▶ What needs to be done:
Where "every" appears in a line of the entries below, that line should be copied.

▶ Information shown:
----------------------------------------

-- ==== Sys2Proof/Machine/Ops.lean ====
section
/-! DEFINITION. The named operations over the state that every meaning is built from: tables of units, registers,
sites, windows and their retries, event delivery, reports, taking a trap (R140, R141) and completing an instruction. -/

namespace Sys2Proof.Machine

open Sys2Proof

/-! ## Units -/

/-- A core of the package. -/
def State.coreAt (s : State) (c : Nat) : Core := tget Core.init s.cores c
/-- Replacing a core. -/
def State.setCore (s : State) (c : Nat) (k : Core) : State := { s with cores := tput Core.init s.cores c k }
/-- A cluster of the package. -/
def State.clusterAt (s : State) (cl : Nat) : Cluster := tget Cluster.init s.clusters cl
/-- Replacing a cluster. -/
def State.setCluster (s : State) (cl : Nat) (k : Cluster) : State :=
  { s with clusters := tput Cluster.init s.clusters cl k }
/-- A die of the package. -/
def State.dieAt (s : State) (d : Nat) : Die := tget Die.init s.dies d
/-- Replacing a die. -/
def State.setDie (s : State) (d : Nat) (k : Die) : State := { s with dies := tput Die.init s.dies d k }
/-- A counting network of the package: network n of die d is 8d + n (R220). -/
def State.netAt (s : State) (n : Nat) : Net := tget Net.init s.nets n
/-- Replacing a network. -/
def State.setNet (s : State) (n : Nat) (k : Net) : State := { s with nets := tput Net.init s.nets n k }
/-- A ring controller: controller q of row r of cluster cl is 64cl + 4r + q (R318). -/
def State.ctrlAt (s : State) (k : Nat) : Ctrl := tget Ctrl.init s.ctrls k
/-- Replacing a ring controller. -/
def State.setCtrl (s : State) (k : Nat) (x : Ctrl) : State := { s with ctrls := tput Ctrl.init s.ctrls k x }

/-- A trace ring of the physical function. -/
def State.traceRingAt (s : State) (r : Nat) : TraceRing := tget ⟨0, 0, 0⟩ s.traceRings r
/-- Replacing a trace ring. -/
def State.setTraceRing (s : State) (r : Nat) (x : TraceRing) : State :=
  { s with traceRings := tput ⟨0, 0, 0⟩ s.traceRings r x }

/-- A slot of a core. -/
def Core.slotAt (k : Core) (t : Nat) : Slot := tget Slot.init k.slots t
/-- Replacing a slot of a core. -/
def Core.setSlot (k : Core) (t : Nat) (sl : Slot) : Core := { k with slots := tput Slot.init k.slots t sl }
/-- A window of a core. -/
def Core.winAt (k : Core) (w : Nat) : Win := tget Win.init k.wins w
/-- Replacing a window of a core. -/
def Core.setWin (k : Core) (w : Nat) (x : Win) : Core := { k with wins := tput Win.init k.wins w x }

/-- A slot of the package. -/
def State.slotAt (s : State) (c t : Nat) : Slot := (s.coreAt c).slotAt t
/-- Replacing a slot of the package. -/
def State.setSlot (s : State) (c t : Nat) (sl : Slot) : State := s.setCore c ((s.coreAt c).setSlot t sl)
/-- A window of the package. -/
def State.winAt (s : State) (c w : Nat) : Win := (s.coreAt c).winAt w
/-- Replacing a window of the package. -/
def State.setWin (s : State) (c w : Nat) (x : Win) : State := s.setCore c ((s.coreAt c).setWin w x)

/-- The slot that issues. -/
def State.me (s : State) : Slot := s.slotAt s.cur s.slot
/-- Replacing the slot that issues. -/
def State.setMe (s : State) (sl : Slot) : State := s.setSlot s.cur s.slot sl

/-- The cluster of a core (R5). -/
def clusterOf (c : Nat) : Nat := c / 256
/-- The die of a core (R5). -/
def dieOf (c : Nat) : Nat := c / 1536
/-- The row of a core in its cluster (R5). -/
def rowOf (c : Nat) : Nat := c / 16 % 16
/-- The column of a core in its cluster (R5). -/
def colOf (c : Nat) : Nat := c % 16

/-- The tenant of a core: its cluster's owner (R397). -/
def State.tenantOf (s : State) (c : Nat) : Option (BitVec 5) := (s.clusterAt (clusterOf c)).owner

/-! ## The schedule (DESIGN CHOICE, log 1) -/

/-- Scheduling an event after those already scheduled. -/
def State.post (s : State) (e : Instr) : State := { s with agenda := s.agenda ++ [e] }
/-- Scheduling an event in the tick that goes on, at its place among those that are due (R26). -/
def State.soon (s : State) (e : Instr) : State :=
  let n := placeIn (placeOf e) (s.agenda.take s.due)
  { s with agenda := s.agenda.take n ++ e :: s.agenda.drop n, due := s.due + 1 }
/-- Scheduling an event among those that come after the tasks in the tick that goes on, at its place (R26). -/
def State.later (s : State) (e : Instr) : State :=
  let n := s.due + placeIn (placeOf e) ((s.agenda.drop s.due).take s.late)
  { s with agenda := s.agenda.take n ++ e :: s.agenda.drop n, late := s.late + 1 }
/-- Scheduling events before every other, in their order: what R26 retries at once. -/
def State.urgent (s : State) (es : List Instr) : State :=
  { s with agenda := es ++ s.agenda, due := s.due + es.length }

/-- A free value below n, and the state that has drawn it (DESIGN CHOICE, log 2). -/
def State.freeBelow (s : State) (n : Nat) : Nat × State :=
  (Config.freeNat s.free % n, { s with free := s.free + 1 })

/-! ## Registers (R10) -/

/-- Reading a general register; g0 reads as zero. -/
def Slot.readG (sl : Slot) (d : BitVec 5) : Word := if d = 0#5 then 0 else sl.g[d.toNat]'d.isLt
/-- Writing a general register; a write to g0 is discarded. -/
def Slot.writeG (sl : Slot) (d : BitVec 5) (v : Word) : Slot :=
  if d = 0#5 then sl else { sl with g := sl.g.set d.toNat v d.isLt }
/-- Reading an address register. -/
def Slot.readA (sl : Slot) (d : BitVec 4) : Addr := sl.a[d.toNat]'d.isLt
/-- Writing an address register. -/
def Slot.writeA (sl : Slot) (d : BitVec 4) (v : Addr) : Slot := { sl with a := sl.a.set d.toNat v d.isLt }
/-- Reading a predicate; p0 reads as true. -/
def Slot.readP (sl : Slot) (d : BitVec 3) : Bool := if d = 0#3 then true else sl.p[d.toNat]'d.isLt
/-- Writing a predicate; a write to p0 is discarded. -/
def Slot.writeP (sl : Slot) (d : BitVec 3) (v : Bool) : Slot :=
  if d = 0#3 then sl else { sl with p := sl.p.set d.toNat v d.isLt }
/-- Reading a command register. -/
def Slot.readK (sl : Slot) (d : BitVec 3) : Wide := sl.k[d.toNat]'d.isLt
/-- Writing a command register. -/
def Slot.writeK (sl : Slot) (d : BitVec 3) (v : Wide) : Slot := { sl with k := sl.k.set d.toNat v d.isLt }

/-- Whether a guard holds (R9). -/
def Slot.guard (sl : Slot) (g : Guard) : Bool := sl.readP g.p != g.neg

/-! ## Sites (R6) -/

/-- A site name. -/
def mkSite (c t : Nat) (pc : BitVec 12) (seq : BitVec 16) : BitVec 46 :=
  BitVec.ofNat 46 (c % 8192 * 2 ^ 33 + t % 32 * 2 ^ 28 + pc.toNat * 2 ^ 16 + seq.toNat)
/-- The core of a site. -/
def siteCore (x : BitVec 46) : Nat := x.toNat / 2 ^ 33
/-- The slot of a site. -/
def siteSlot (x : BitVec 46) : Nat := x.toNat / 2 ^ 28 % 32
/-- The PC of a site. -/
def sitePc (x : BitVec 46) : Nat := x.toNat / 2 ^ 16 % 4096
/-- The sequence number of a site. -/
def siteSeq (x : BitVec 46) : Nat := x.toNat % 65536
/-- The site of what a slot does now, SEQ as the register reads (R140). -/
def State.siteOf (s : State) (c t : Nat) : BitVec 46 := mkSite c t (s.slotAt c t).pc (s.coreAt c).seq

/-! ## Bindings (R148) -/

/-- KIND of a binding. -/
def bindKind (b : BitVec 26) : Nat := b.toNat / 2 ^ 12 % 16
/-- ARG of a binding. -/
def bindArg (b : BitVec 26) : Nat := b.toNat / 2 ^ 16 % 128
/-- PRIO of a binding. -/
def bindPrio (b : BitVec 26) : BitVec 2 := bits b.toNat 23 2
/-- ONCE of a binding. -/
def bindOnce (b : BitVec 26) : Bool := decide (b.toNat / 2 ^ 25 % 2 = 1)
/-- ENTRY of a binding. -/
def bindEntry (b : BitVec 26) : BitVec 12 := bits b.toNat 0 12
/-- The source a binding names, as one number (R150). -/
def bindSource (b : BitVec 26) : Nat := bindKind b * 128 + bindArg b
/-- The number of a source. -/
def sourceKey (kind arg : Nat) : Nat := kind * 128 + arg

/-! ## Windows (R20 to R29) -/

/-- The filled extent E (R22). -/
def Win.ext (w : Win) : Nat := (w.fill - w.head).toNat
/-- The element size in bytes (R20). -/
def Win.esize (w : Win) : Nat := 2 ^ (w.esz.toNat + 2)
/-- The byte address of the element at an offset (R22). -/
def Win.addr (w : Win) (o : Nat) : Nat := w.base.toNat * 32 + (w.hslot.toNat + o) % w.cap.toNat * w.esize
/-- The ring count RC (R254). -/
def Win.rc (w : Win) : Nat := (w.rfill - w.rhead).toNat
/-- The elements the backing ring holds (R254). -/
def Win.rsize (w : Win) : Nat := 2 ^ min w.rlog.toNat 24
/-- Whether an offset stands at or beyond a set poison position (R29). -/
def Win.poisonedAt (w : Win) (o : Nat) : Bool := w.pv && decide ((w.pois - w.head).toNat ≤ o)

/-- The kinds of window operation, as OP of R28. -/
inductive OpKind | fill | read | update | shrink | query | define
  deriving DecidableEq, Repr

/-- OP of R28. -/
def OpKind.code : OpKind → Nat
  | .fill => 0 | .read => 1 | .update => 2 | .shrink => 3 | .query => 4 | .define => 5

/-- The operations a task may use in a mode (R121). -/
def WinMode.allows (m : WinMode) (op : OpKind) : Bool :=
  match m, op with
  | _, .query => true
  | .plain, _ | .backed, _ => true
  | .ringEast, .read | .ringWest, .read => true
  | .ringEast, _ | .ringWest, _ => false
  | .ingress, .read | .ingress, .shrink => true
  | .ingress, _ => false
  | .egress, .fill | .egress, .read => true
  | .egress, _ => false

/-- What the checks of an operation come to (R23, R29, R433). -/
inductive Verdict
  | proceed
  | wait
  | fault (why : Nat)
  | poison
  deriving DecidableEq, Repr

/-- The checks of an operation by a task or a remote fill, in the order of R433; a held window makes it wait
unjudged (R363). -/
def Win.judge (w : Win) (op : OpKind) (arg : Nat) : Verdict :=
  if w.held then .wait
  else if !w.v then .fault 1
  else if !w.mode.allows op then .fault 5
  else match op with
    | .read =>
      if w.cap.toNat ≤ arg then .fault 4
      else if w.poisonedAt arg then .poison
      else if arg < w.ext then .proceed else .wait
    | .update => if w.ext ≤ arg then .fault 2 else .proceed
    | .shrink => if w.ext < arg then .fault 3 else .proceed
    | .fill => .proceed
    | .query | .define => .proceed

/-- TRAPARG of a window operand fault (R28). -/
def winFaultArg (w : Win) (win : Nat) (op : OpKind) (rm : Bool) (arg : BitVec 32) (why : Nat) : Word :=
  BitVec.ofNat 64 ((if w.v then w.ext % 65536 else 0) * 2 ^ 48 + arg.toNat * 2 ^ 16 + why * 2 ^ 8
    + (if rm then 128 else 0) + op.code * 16 + win)

/-- The bytes of the element at an offset. -/
def Core.readElem (k : Core) (w : Win) (o : Nat) : List Byte := tgets 0 k.wstore (w.addr o) w.esize

/-- What a scalar read returns (R115). -/
def Core.readScalar (k : Core) (w : Win) (o : Nat) : Word :=
  BitVec.ofNat 64 (ofBytes (tgets 0 k.wstore (w.addr o) (min 8 w.esize)))

/-- Writing a whole element: the bytes given, zero behind them (R25, R115). -/
def Core.writeElem (k : Core) (w : Win) (o : Nat) (bs : List Byte) : Core :=
  { k with wstore := tputs 0 (tclear k.wstore (w.addr o) w.esize) (w.addr o) (bs.take w.esize) }

/-- A scalar update: bytes [7:0] of the element, or all of a narrower one (R115). -/
def Core.updateScalar (k : Core) (w : Win) (o : Nat) (v : Word) : Core :=
  { k with wstore := tputs 0 k.wstore (w.addr o) (bytesOf (min 8 w.esize) v.toNat) }

/-- The bytes of a scalar fill (R115). -/
def scalarBytes (w : Win) (v : Word) : List Byte := bytesOf (min 8 w.esize) v.toNat

/-- The rows that an access of n bytes uses in its tick: its first two at most (R19, R124). -/
def rowsOf (a n : Nat) : List Nat := (List.range (min 2 ((a + n - 1) / 32 + 1 - a / 32))).map fun i => a / 32 + i

/-- Using the rows of an access in this tick, which reads or writes them (R124). -/
def Core.useRows (k : Core) (write : Bool) (a n : Nat) : Core :=
  { k with banks := (rowsOf a n).map (fun r => (r, write)) ++ k.banks }

/-- Using the rows of an engine's read of an element in this tick (R124). -/
def State.useRows (s : State) (c a n : Nat) : State := s.setCore c ((s.coreAt c).useRows false a n)

/-- Whether the bank of a row is taken in this tick for an access that reads or writes the row: two reads of one row are
one access (R124, R126). -/
def Core.rowTaken (k : Core) (write : Bool) (row : Nat) : Bool :=
  k.banks.any fun b => b.1 % 16 == row % 16 && (b.1 != row || b.2 || write)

----------------------------------------

▶ Solution to this problem:
/-! DEFINITION. The named operations over the state that every meaning is built from: tables of units, registers,
/-- Scheduling events before every other, in their order: what R26 retries at once. -/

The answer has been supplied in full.